CHAPTER 1

WHAT IS HEART DISEASE, ANYWAY?

The main underlying theme of this book is heart disease – what causes it and what doesn’t. But the term ‘heart disease’ is virtually meaningless. A pedant would say that heart disease is a ‘disease of the heart’, but there are hundreds of them, most with complex names – myocarditis, pericarditis, ventricular hypertrophy, Woff-Parkinson-White Syndrome, to name but four.

Fig. 1 Blockage in right coronal artery

Dr Malcolm Kendrick

However, the big daddy, the one that kills most people, is not truly a disease of the heart at all. It is a disease of the arteries that supply blood to the heart, and is usually called atherosclerosis. ‘Athero’, or ‘atheroma’, describes the build up of grey-white/fatty gunk in the artery walls. These thickenings are sometimes called atheromatous plaques, or just plaques. ‘Sclerosis’ means general thickening and hardening. One of the other confusing elements when reading about heart disease is the amount of jargon. AKA medical terminology.

Atheromatous plaques come in many different varieties. The American Heart Association even has a grading system from one to five, and then further subsections into type 5(i) and 5(ii) … and probably type 4(B), subsection (ii) paragraph 6. You get the picture.

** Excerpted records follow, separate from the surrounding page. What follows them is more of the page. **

section
/-! How near the circle an arc's samples lie (42_shape.md section 3, R110). A coordinate of a sample is r·v/64 rounded
down, so it is at least as large as the floor and at most as large as the ceiling of its magnitude, whatever its sign;
and the magnitudes of sine and cosine are one pair of entries of the quarter wave. -/

namespace Sys2Proof.Machine

/-! ## Sine and cosine as a pair of table entries -/

/-- The sine of an angle that is `q` quadrants and `i` further, up to sign: the index runs up in even quadrants and down
in odd ones. -/
theorem dsin_quadrant {q i : Nat} (hi : i < 64) :
    dsin (BitVec.ofNat 8 (64 * q + i)) = (if q % 4 < 2 then 1 else -1) * sinTab (if q % 2 = 0 then i else 64 - i) := by
  have hmod : BitVec.ofNat 8 (64 * q + i) = BitVec.ofNat 8 (64 * (q % 4) + i) := by
    apply BitVec.eq_of_toNat_eq
    rw [BitVec.toNat_ofNat, BitVec.toNat_ofNat]
    omega
  have hparity : q % 2 = q % 4 % 2 := by omega
  have hq : q % 4 < 4 := Nat.mod_lt q (by decide)
  rw [hmod, hparity]
  generalize q % 4 = quadrant at hq
  interval_cases quadrant
  · simpa using dsin_ofNat hi
  · simpa using dsin_ofNat_64_add hi
  · simpa using dsin_ofNat_128_add hi
  · simpa using dsin_ofNat_192_add hi

theorem natAbs_dsin_quadrant {q i : Nat} (hi : i < 64) :
    (dsin (BitVec.ofNat 8 (64 * q + i))).natAbs = sinTable.getD (if q % 2 = 0 then i else 64 - i) 0 := by
  rw [dsin_quadrant hi, Int.natAbs_mul]
  split <;> simp [sinTab]

/-- Sine and cosine of an angle have the magnitudes of two entries of the table that stand opposite each other: a
quarter turn exchanges the even and the odd quadrants. -/
theorem natAbs_dsin_dcos (a : Byte) :
    ∃ i ≤ 64, (dsin a).natAbs = sinTable.getD i 0 ∧ (dcos a).natAbs = sinTable.getD (64 - i) 0 := by
  have hi : a.toNat % 64 < 64 := Nat.mod_lt _ (by decide)
  have hsin : a = BitVec.ofNat 8 (64 * (a.toNat / 64) + a.toNat % 64) := by
    rw [Nat.div_add_mod, BitVec.ofNat_toNat, BitVec.setWidth_eq]
  have hcos : a + 64 = BitVec.ofNat 8 (64 * (a.toNat / 64 + 1) + a.toNat % 64) := by
    apply BitVec.eq_of_toNat_eq
    rw [BitVec.toNat_add, BitVec.toNat_ofNat]
    show (a.toNat + 64) % 256 = _
    omega
  have hdsin := natAbs_dsin_quadrant (q := a.toNat / 64) hi
  have hdcos := natAbs_dsin_quadrant (q := a.toNat / 64 + 1) hi
  rw [← hsin] at hdsin
  rw [← hcos] at hdcos
  rcases Nat.mod_two_eq_zero_or_one (a.toNat / 64) with heven | hodd
  · rw [if_pos heven] at hdsin
    rw [if_neg (by omega)] at hdcos
    exact ⟨_, Nat.le_of_lt hi, hdsin, hdcos⟩
  · rw [if_neg (by omega)] at hdsin
    rw [if_pos (by omega)] at hdcos
    refine ⟨_, Nat.sub_le 64 _, hdsin, ?_⟩
    rw [Nat.sub_sub_self (Nat.le_of_lt hi)]
    exact hdcos

/-! ## Rounding -/

/-- A coordinate is the floor of its magnitude, or the negative of the ceiling. -/
theorem asr_eq_floor_or_neg_ceil (r : Byte) (v : Int) :
    asr (operand r * v) 6 = (r.toNat * v.natAbs / 64 : Nat) ∨
      asr (operand r * v) 6 = -((r.toNat * v.natAbs + 63) / 64 : Nat) := by
  rcases Int.le_total 0 v with hv | hv
  · left
    have hprod : operand r * v = (r.toNat * v.natAbs : Nat) := by
      rw [operand, Nat.cast_mul, Int.natAbs_of_nonneg hv]
    rw [asr, hprod]
    omega
  · right
    have hprod : operand r * v = -(r.toNat * v.natAbs : Nat) := by
      rw [operand, Nat.cast_mul, Int.ofNat_natAbs_of_nonpos hv]
      ring
    rw [asr, hprod]
    omega

/-- The square of a coordinate lies between those of the floor and the ceiling of its magnitude. -/
theorem asr_sq_bounds (r : Byte) (v : Int) :
    ((r.toNat * v.natAbs / 64 : Nat) : Int) ^ 2 ≤ asr (operand r * v) 6 ^ 2 ∧
      asr (operand r * v) 6 ^ 2 ≤ ((r.toNat * v.natAbs + 63) / 64 : Nat) ^ 2 := by
  have hle : ((r.toNat * v.natAbs / 64 : Nat) : Int) ≤ ((r.toNat * v.natAbs + 63) / 64 : Nat) := by omega
  have hsq := pow_le_pow_left₀ (Int.natCast_nonneg _) hle 2
  rcases asr_eq_floor_or_neg_ceil r v with h | h
  · rw [h]
    exact ⟨le_refl _, hsq⟩
  · rw [h, neg_sq]
    exact ⟨hsq, le_refl _⟩

/-! ## The table near the circle -/

/-- With radius `r` and the table entry `i` for one coordinate, every rounding of the two coordinates is within `tol`
hundredths of the radius. -/
def nearCircle (tol r i : Nat) : Bool :=
  decide (10000 * (((r * sinTable.getD i 0 + 63) / 64) ^ 2 + ((r * sinTable.getD (64 - i) 0 + 63) / 64) ^ 2) ≤
      (100 * r + tol) ^ 2) &&
    decide ((100 * r - tol) ^ 2 ≤
      10000 * ((r * sinTable.getD i 0 / 64) ^ 2 + (r * sinTable.getD (64 - i) 0 / 64) ^ 2))


/-- `nearCircle` for every radius up to `rmax` and every entry of the table. -/
def nearCircleUpTo (tol rmax : Nat) : Bool :=
  (List.range (rmax + 1)).all fun r => (List.range 65).all fun i => nearCircle tol r i

theorem nearCircle_of_upTo {tol rmax : Nat} (h : nearCircleUpTo tol rmax = true) {r i : Nat} (hr : r ≤ rmax)
    (hi : i ≤ 64) : nearCircle tol r i = true := by
  simp only [nearCircleUpTo, List.all_eq_true, List.mem_range] at h
  exact h r (Nat.lt_succ_of_le hr) i (Nat.lt_succ_of_le hi)

theorem nearCircleUpTo_31 : nearCircleUpTo 155 31 = true := by decide

theorem nearCircleUpTo_63 : nearCircleUpTo 168 63 = true := by decide

/-- The squared distance of a sample from the centre, between the bounds of R110. -/
theorem arcSample_near {r : Byte} {tol : Nat} (h : ∀ i ≤ 64, nearCircle tol r.toNat i = true) (cx cy a : Byte)
    (dw steps i : Nat) {d2 : Int}
    (hd2 : d2 = ((arcSample cx cy r a dw steps i).col - cx.toNat) ^ 2 +
      ((arcSample cx cy r a dw steps i).row - cy.toNat) ^ 2) :
    10000 * d2 ≤ (100 * r.toNat + tol) ^ 2 ∧ ((100 * r.toNat - tol : Nat) : Int) ^ 2 ≤ 10000 * d2 := by
  have hcol : (arcSample cx cy r a dw steps i).col - cx.toNat = asr (operand r * dcos (arcAngle a dw steps i)) 6 :=
    add_sub_cancel_left _ _
  have hrow : (arcSample cx cy r a dw steps i).row - cy.toNat = asr (operand r * dsin (arcAngle a dw steps i)) 6 :=
    add_sub_cancel_left _ _
  obtain ⟨j, hj, hsin, hcos⟩ := natAbs_dsin_dcos (arcAngle a dw steps i)
  obtain ⟨hx1, hx2⟩ := asr_sq_bounds r (dcos (arcAngle a dw steps i))
  obtain ⟨hy1, hy2⟩ := asr_sq_bounds r (dsin (arcAngle a dw steps i))
  have htable := h j hj
  rw [nearCircle, Bool.and_eq_true, decide_eq_true_eq, decide_eq_true_eq, ← hsin, ← hcos] at htable
  obtain ⟨hupper, hlower⟩ := htable
  have hupper' := Int.ofNat_le.mpr hupper
  have hlower' := Int.ofNat_le.mpr hlower
  push_cast at hupper' hlower' hx1 hx2 hy1 hy2 ⊢
  rw [hd2, hcol, hrow]
  constructor <;> linarith

/-- Settles O44: every sample has the magnitudes of one table entry and its opposite, and for these the bounds are
checked for each radius; the two samples of the rule are evaluated. -/
theorem arcSamplesStayNearTheCircle : Obligations.ArcSamplesStayNearTheCircle := by
  refine ⟨fun cx cy r a dw steps i tol d2 htol hd2 => ?_, fun cx cy => ?_, fun cx cy => ?_⟩
  · have hnear : ∃ n : Nat, tol = n ∧ ∀ i ≤ 64, nearCircle n r.toNat i = true := by
      rcases htol with ⟨hr, rfl⟩ | ⟨hr, rfl⟩
      · exact ⟨155, rfl, fun _ => nearCircle_of_upTo nearCircleUpTo_31 hr⟩
      · exact ⟨168, rfl, fun _ => nearCircle_of_upTo nearCircleUpTo_63 hr⟩
    obtain ⟨n, rfl, htable⟩ := hnear
    obtain ⟨hupper, hlower⟩ := arcSample_near htable cx cy a dw steps i hd2
    refine ⟨hupper, ?_⟩
    rcases Nat.lt_or_ge n (100 * r.toNat) with hlt | hge
    · rw [Nat.cast_sub (Nat.le_of_lt hlt)] at hlower
      push_cast at hlower
      exact .inr hlower
    · exact .inl (by omega)
  · have hcol : asr (operand 3 * dcos (arcAngle 160 256 9 0)) 6 = -3 := by decide
    have hrow : asr (operand 3 * dsin (arcAngle 160 256 9 0)) 6 = -3 := by decide
    rw [arcSample, hcol, hrow]
    rfl
  · have hcol : asr (operand 54 * dcos (arcAngle 32 256 169 0)) 6 = 37 := by decide
    have hrow : asr (operand 54 * dsin (arcAngle 32 256 169 0)) 6 = 37 := by decide
    rw [arcSample, hcol, hrow]
    rfl

end Sys2Proof.Machine
end

section
/-! PUTCAT (43_text.md R130, R131): the bytes and the pixels it writes, and its checks. -/

namespace Sys2Proof.Machine

/-! ## Glyphs -/

theorem exists_glyphBytes {rom : GlyphRom} {c : Byte} (hlow : 0x20 ≤ c.toNat) (hhigh : c.toNat ≤ rom.last) :
    ∃ g, glyphBytes rom c = some g :=
  Option.isSome_iff_exists.mp ((glyphBytes_isSome rom c).mpr ⟨hlow, hhigh⟩)

theorem glyphBytes_eq_none {rom : GlyphRom} {c : Byte} (h : c.toNat < 0x20 ∨ rom.last < c.toNat) :
    glyphBytes rom c = none := if_pos h

/-- The bytes of a glyph, by their place in the glyph ROM (R120). -/
theorem getElem?_glyphBytes {rom : GlyphRom} {c : Byte} {g : List Byte} (hg : glyphBytes rom c = some g) {k : Nat}
    (hk : k < 5) : g[k]? = some (rom.byte (5 * (c.toNat - 0x20) + k)) := by
  obtain ⟨-, rfl⟩ := glyphBytes_eq_some.mp hg
  rw [List.getElem?_map, List.getElem?_range hk, Option.map_some]

/-- Only bits 6 to 0 of a glyph byte can be 1 (R29). -/
theorem getLsbD_glyphBytes {rom : GlyphRom} {c : Byte} {g : List Byte} (hg : glyphBytes rom c = some g) (k : Nat)
    {b : Nat} (hb : 7 ≤ b) : (g.getD k 0).getLsbD b = false := by
  rw [List.getD_eq_getElem?_getD]
  by_cases hk : k < 5
  · rw [getElem?_glyphBytes hg hk, Option.getD_some, GlyphRom.byte, BitVec.getLsbD_setWidth,
      BitVec.getLsbD_of_ge _ b hb, Bool.and_false]
  · have hlength := glyphBytes_length hg
    rw [List.getElem?_eq_none (by omega)]
    exact BitVec.getLsbD_zero
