-- ==== Sys2Proof/Certificates/Slice0/Obligations.lean ====
section
/-! DEFINITION. The statements for the provers. Each says which rule of spec/ it formalises; one that rests on an
inference the spec marks as its own, on general knowledge, or on a choice of the model says so. -/

open Sys2Proof Sys2Proof.Machine

/-! ## Encoding -/

/-- Decoding the word of a command gives the command back, with every operand at every value (30_encoding.md R70–R76).
Every `Instr` is well formed by its type. -/
def Obligations.DecodeOfEncodeIsTheCommand : Prop :=
  ∀ i : Instr, decode (encode i) = .ok i

/-- A word that decodes is the one word of its command: no two words of the command port mean the same command. -/
def Obligations.DecodedWordIsTheCommandsWord : Prop :=
  ∀ (w : Command) (i : Instr), decode w = .ok i → encode i = w

/-- Every word matches at most one row of spec/opcode_table.json; it decodes exactly when it matches one, and then
to a command of that row's mnemonic (the decoder is written from the columns of R72, not from that table). -/
def Obligations.DecoderAgreesWithOpcodeTable : Prop :=
  ∀ w : Command,
    (∀ r₁ ∈ opcodeTable, ∀ r₂ ∈ opcodeTable, w &&& r₁.mask = r₁.pattern → w &&& r₂.mask = r₂.pattern → r₁ = r₂) ∧
    ((∃ i, decode w = .ok i) ↔ ∃ r ∈ opcodeTable, w &&& r.mask = r.pattern) ∧
    ∀ i, decode w = .ok i → ∃ r ∈ opcodeTable, r.mnemonic = i.mnemonic ∧ w &&& r.mask = r.pattern

/-- R74: a word with a row's code and a bit of its "must be zero" column set is refused; the step does not happen. -/
def Obligations.ReservedBitSetIsRefused : Prop :=
  ∀ (s : State) (w : Command) (rest : List Command), s.commands = w :: rest →
    ∀ r ∈ opcodeTable, w >>> 32 = r.pattern >>> 32 → w &&& r.mask ≠ r.pattern →
      step s = .refused (.reservedBits r.mnemonic)

/-- R75: the unassigned codes are 0x02–0x0F, 0x12–0x1F, 0x26–0x2F and 0x39–0xFF, and a word with one is refused. -/
def Obligations.UnassignedCodeIsRefused : Prop :=
  ∀ (s : State) (w : Command) (rest : List Command) (op : Nat), s.commands = w :: rest → op = w.toNat / 2 ^ 32 →
    (((0x02 ≤ op ∧ op ≤ 0x0F) ∨ (0x12 ≤ op ∧ op ≤ 0x1F) ∨ (0x26 ≤ op ∧ op ≤ 0x2F) ∨ 0x39 ≤ op) →
      step s = .refused (.unassignedOpcode (BitVec.ofNat 8 op))) ∧
    (¬((0x02 ≤ op ∧ op ≤ 0x0F) ∨ (0x12 ≤ op ∧ op ≤ 0x1F) ∨ (0x26 ≤ op ∧ op ≤ 0x2F) ∨ 0x39 ≤ op) →
      ∃ r ∈ opcodeTable, op = r.pattern.toNat / 2 ^ 32)

/-- Sanity: words of 95_test_vectors.md section 2.1 and of each family decode as written there. -/
def Obligations.WrittenWordsDecode : Prop :=
  decode 0x0000000000 = .ok (.rd 0x0000) ∧ decode 0x01C00000FF = .ok (.wr 0xC000 0xFF) ∧
  decode 0x1000000000 = .ok .cload ∧ decode 0x2000000000 = .ok .hdec ∧
  decode 0x2500FF0001 = .ok (.pname 0x00FF true) ∧ decode 0x34FFFFFFFF = .ok (.hcadd16 0xFFFF 0xFFFF) ∧
  decode 0x3800800000 = .ok (.sext8 0x80) ∧ decode 0x00C0008000 = .error (.reservedBits .rd) ∧
  decode 0x3900000000 = .error (.unassignedOpcode 0x39)

/-- A line assembles exactly when its operands fit their fields (R78), to the command of its mnemonic with those
operands, and every unused and must-be-zero bit of the word is 0. -/
def Obligations.LineAssemblesExactlyWhenOperandsFit : Prop :=
  (∀ l : Line, l.wf = true → ∃ i, l.toInstr = some i ∧ i.mnemonic = l.mnemonic ∧ i.operands = l.operands ∧
    ∃ r ∈ opcodeTable, r.mnemonic = l.mnemonic ∧ encode i &&& r.mask = r.pattern) ∧
  (∀ l : Line, l.wf = false → l.toInstr = none) ∧
  (∀ i : Instr, (Line.mk i.mnemonic i.operands).toInstr = some i)

/-! ## The step -/

/-- Running is decoding the next word of the port and performing it on the state without that word (R3, R59). -/
def Obligations.StepPerformsTheDecodedCommand : Prop :=
  ∀ (s : State) (w : Command) (rest : List Command) (i : Instr), s.commands = w :: rest → decode w = .ok i →
    step s = exec i { s with commands := rest }

/-- The word `withFetchWord` issues is the one the next step performs, and nothing of the state is disturbed by issuing
it. That it stands at the head of the port, before words already waiting, is the model's choice (DESIGN CHOICE, log
entry 4), not a rule of the spec: R59 performs commands in the order of issue. -/
def Obligations.IssuedCommandIsPerformedNext : Prop :=
  ∀ (s : State) (i : Instr), step (s.withFetchWord 40 (encode i).toNat) = exec i s

/-- R251: the step on a command word is refused only for an unassigned code, a set must-be-zero bit, or HDEC or HCHK
on an empty slot; every other command on every state completes, and nothing faults. -/
def Obligations.RefusalsAreOnlyThoseListed : Prop :=
  (∀ (i : Instr) (s : State), (i = .hdec ∨ i = .hchk) ∧ s.block.slot = .empty → exec i s = .refused .emptySlot) ∧
  (∀ (i : Instr) (s : State), ¬((i = .hdec ∨ i = .hchk) ∧ s.block.slot = .empty) → ∃ t, exec i s = .next t) ∧
  (∀ (s : State) (w : Command) (rest : List Command) (r : Refusal), s.commands = w :: rest →
    (step s = .refused r ↔
      ((∃ op, decode w = .error (.unassignedOpcode op) ∧ r = .unassignedOpcode op) ∨
       (∃ m, decode w = .error (.reservedBits m) ∧ r = .reservedBits m) ∨
       ((decode w = .ok .hdec ∨ decode w = .ok .hchk) ∧ s.block.slot = .empty ∧ r = .emptySlot))))
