-- ==== Sys2Proof/Tests/Slice0.lean ====
section
/-! SUPPORT. The model's own tests, and for each statement with hypotheses a witness that meets them. Expected values
come from the vectors of spec/95_test_vectors.md, cited by their ids, or from the rule a comment names. -/

namespace Sys2Proof.Machine.Tests

/-! ## The small states -/

/-- The cells of the title "BAREDMG TEST" and the new licence pair (image I1). -/
def titleCells : List Host.Cell :=
  [(0x0134, 0x42), (0x0135, 0x41), (0x0136, 0x52), (0x0137, 0x45), (0x0138, 0x44), (0x0139, 0x4D), (0x013A, 0x47),
   (0x013B, 0x20), (0x013C, 0x54), (0x013D, 0x45), (0x013E, 0x53), (0x013F, 0x54), (0x0144, 0x30), (0x0145, 0x31)]

/-- Images I1 and I3–I6: I1 with a RAM-size code and a header checksum (cells after the title, none equal to 0x00). -/
def imageLike (ramCode checksum : List Host.Cell) : Memory :=
  ⟨0x8000, titleCells ++ ramCode ++ [(0x014A, 0x01), (0x014B, 0x33)] ++ checksum ++ [(0x4000, 0xCD), (0x7FFF, 0xAB)]⟩

/-- Image I0. -/
def imageI0 : Memory := ⟨0x0150, [(0x014D, 0xE7)]⟩
/-- Image I1. -/
def imageI1 : Memory := imageLike [] []
/-- Image I2. -/
def imageI2 : Memory :=
  ⟨0x6000, [(0x0134, 0x41), (0x0135, 0x42), (0x0136, 0x43), (0x0137, 0x44), (0x0138, 0x45), (0x0139, 0x46),
    (0x013A, 0x47), (0x013B, 0x48), (0x013C, 0x49), (0x013D, 0x4A), (0x013E, 0x4B), (0x013F, 0x4C), (0x0140, 0x4D),
    (0x0141, 0x4E), (0x0142, 0x4F), (0x0143, 0x80), (0x0146, 0x03), (0x0147, 0x03), (0x0148, 0x01), (0x0149, 0x03),
    (0x014B, 0x01), (0x014C, 0x02), (0x014D, 0x22), (0x5FFF, 0x99)]⟩
/-- Image I3. -/
def imageI3 : Memory := imageLike [(0x0149, 0x01)] [(0x014D, 0xFF)]
/-- Image I4: I1 with a wrong checksum. -/
def imageI4 : Memory := imageLike [] [(0x014D, 0x01)]
/-- Image I5. -/
def imageI5 : Memory := imageLike [(0x0149, 0x07)] [(0x014D, 0xF9)]
/-- Image I6. -/
def imageI6 : Memory := imageLike [(0x0149, 0x02)] [(0x014D, 0xFE)]

/-- The creation state with the reference delegate (the start state of the vectors). -/
def created : State := State.reset.setIo .placeholder

/-- The creation state with an image loaded. -/
def loaded (rom : Memory) : State := created.setBlock (BlockState.reset.setSlot (.loaded (cartOf rom)))

/-- The creation state with one CLOAD input presented. -/
def presented (src : ImageSource) (romAllocOk ramAllocOk : Bool) : State :=
  { created with loads := [⟨src, romAllocOk, ramAllocOk⟩] }

/-- The response of a command; none where it is refused. -/
def respOf (i : Instr) (s : State) : Option Resp :=
  match exec i s with
  | .next t => t.resp
  | .fault _ => none
  | .refused _ => none

/-- The state after a command; the state itself where it is refused. -/
def after (i : Instr) (s : State) : State :=
  match exec i s with
  | .next t => t
  | .fault _ => s
  | .refused _ => s

/-- Whether a next state has a property. -/
def nextHas (o : Host.Outcome State Fault Refusal) (p : State → Bool) : Bool :=
  match o with
  | .next t => p t
  | .fault _ => false
  | .refused _ => false

/-- Whether a step is refused with a refusal. -/
def refusedAs (o : Host.Outcome State Fault Refusal) (r : Refusal) : Bool :=
  match o with
  | .next _ => false
  | .fault _ => false
  | .refused r' => decide (r' = r)

/-- Whether values lie in a range, both ends included. -/
def within {n : Nat} (lo hi : Nat) (vs : List (BitVec n)) : Bool :=
  vs.all fun v => decide (lo ≤ v.toNat) && decide (v.toNat ≤ hi)

/-! ## Well-formedness -/

theorem test_wf_address_fits : (Line.mk .rd [0xFFFF]).wf = true := by decide
theorem test_wf_address_too_wide : (Line.mk .rd [0x10000]).wf = false := by decide
theorem test_wf_byte_too_wide : (Line.mk .wr [0xC000, 0x100]).wf = false := by decide
theorem test_wf_is_old_not_a_bit : (Line.mk .pname [0x0001, 2]).wf = false := by decide
theorem test_wf_operand_missing : (Line.mk .wr [0xC000]).wf = false := by decide
theorem test_wf_operand_too_many : (Line.mk .cload [0]).wf = false := by decide
theorem test_wf_image_longer_than_file : (ImageSource.file 1 ⟨2, []⟩).wf = false := by decide
theorem test_wf_array_out_of_order : (Memory.mk 4 [(2, 1), (1, 1)]).wf = false := by decide
theorem test_wf_array_lists_unlisted : (Memory.mk 4 [(1, 0)]).wf = false := by decide
theorem test_wf_array_past_its_size : (Memory.mk 4 [(4, 1)]).wf = false := by decide

/-! ## Decoding: words written out from R70 and R72, at least one per constructor -/

/-- E-1, E-2, E-5, and the words of programs P1 and P2. -/
theorem test_decode_bus_words :
    decode 0x0000000000 = .ok (.rd 0x0000) ∧ decode 0x00FFFF0000 = .ok (.rd 0xFFFF) ∧
    decode 0x01C00000FF = .ok (.wr 0xC000 0xFF) ∧ decode 0x01FFFF005A = .ok (.wr 0xFFFF 0x5A) ∧
    decode 0x1000000000 = .ok .cload ∧ decode 0x1100000000 = .ok .cunload := by decide

/-- E-9, E-11, L1-4, H-9, N-1, N-4. -/
theorem test_decode_header_words :
    decode 0x2000000000 = .ok .hdec ∧ decode 0x2100000000 = .ok .hchk ∧ decode 0x2200080000 = .ok (.romsz 0x08) ∧
    decode 0x2300FF0000 = .ok (.ramsz 0xFF) ∧ decode 0x2400FF0000 = .ok (.tname 0xFF) ∧
    decode 0x2500FF0001 = .ok (.pname 0x00FF true) ∧ decode 0x2530310000 = .ok (.pname 0x3031 false) := by decide

/-- E-14, E-15 and the words of U-1 to U-34. -/
theorem test_decode_utility_words :
    decode 0x30003A0006 = .ok (.hcadd8 0x3A 0x06) ∧ decode 0x3100FF0001 = .ok (.cadd8 0xFF 0x01) ∧
    decode 0x32000F00F0 = .ok (.hcsub8 0x0F 0xF0) ∧ decode 0x3300100020 = .ok (.csub8 0x10 0x20) ∧
    decode 0x34FFFFFFFF = .ok (.hcadd16 0xFFFF 0xFFFF) ∧ decode 0x35C0004000 = .ok (.cadd16 0xC000 0x4000) ∧
    decode 0x3620000FFF = .ok (.hcsub16 0x2000 0x0FFF) ∧ decode 0x3712341235 = .ok (.csub16 0x1234 0x1235) ∧
    decode 0x3800800000 = .ok (.sext8 0x80) := by decide

/-- E-3, E-4, E-6, E-7, E-8, E-10, E-12, E-13, E-16. -/
theorem test_decode_reserved_bits :
    decode 0x0000000001 = .error (.reservedBits .rd) ∧ decode 0x00C0008000 = .error (.reservedBits .rd) ∧
    decode 0x01C0000100 = .error (.reservedBits .wr) ∧ decode 0x1000000001 = .error (.reservedBits .cload) ∧
    decode 0x1100010000 = .error (.reservedBits .cunload) ∧ decode 0x2201050000 = .error (.reservedBits .romsz) ∧
    decode 0x2500FF0002 = .error (.reservedBits .pname) ∧ decode 0x30000F0100 = .error (.reservedBits .hcadd8) ∧
    decode 0x3800800001 = .error (.reservedBits .sext8) := by decide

Plaques are generally thought to progress from an initial ‘fatty streak’, as found in the arteries of most ten-year-olds, which gradually becomes bigger and thicker. Eventually, the plaques can reach the point where they actually calcify, turning arteries into stiff, almost bonelike tubes. The process of turning from a fatty streak into a calcified plaque is supposed to take years and years, although no one knows for sure how long things take because no one has ever hung around to watch an individual plaque going through its lifecycle (not in a human being, at least). The general assumption seems to be that it all takes decades.

Having said this, it is not the mature, stiff, calcified plaque that is the problem; it is an intermediate stage, the so-called ‘unstable’ plaque. At some point during their (allegedly) slow development, plaques turn into something that looks like a cyst lurking within the artery wall; a thin capsule surrounding a semi-liquid centre full of goo. This goo is made of all sorts of stuff. Fats, dead white cells, broken down bits of blood clot etc.

The great danger with this type of plaque is that the thin wall surrounding the goo bursts, or breaks down. This ‘goo exposure’ sends a hugely powerful message to the blood-clotting system, and results in a blood clot (also called a thrombus) forming over the burst plaque. If the blood clot is big enough then it completely blocks the blood supply to whatever organ that particular artery was supplying:

Fig. 2 Development of a blood clot in an artery

Dr Malcolm Kendrick

If that organ happens to be the heart, then the heart muscle downstream will become starved of oxygen. It may then ‘infarct’ (‘infarction’ means the localised necrosis – or cell death – that results from obstruction to the blood supply). In medical speak, this is a myocardial (heart muscle) infarction, often shortened to an MI. In layperson speak, this is a heart attack. It is estimated that about 50 per cent of heart attacks are fatal, and people mostly die in the first hour. For those who survive the first hour, though, a myriad of medical interventions have now been developed.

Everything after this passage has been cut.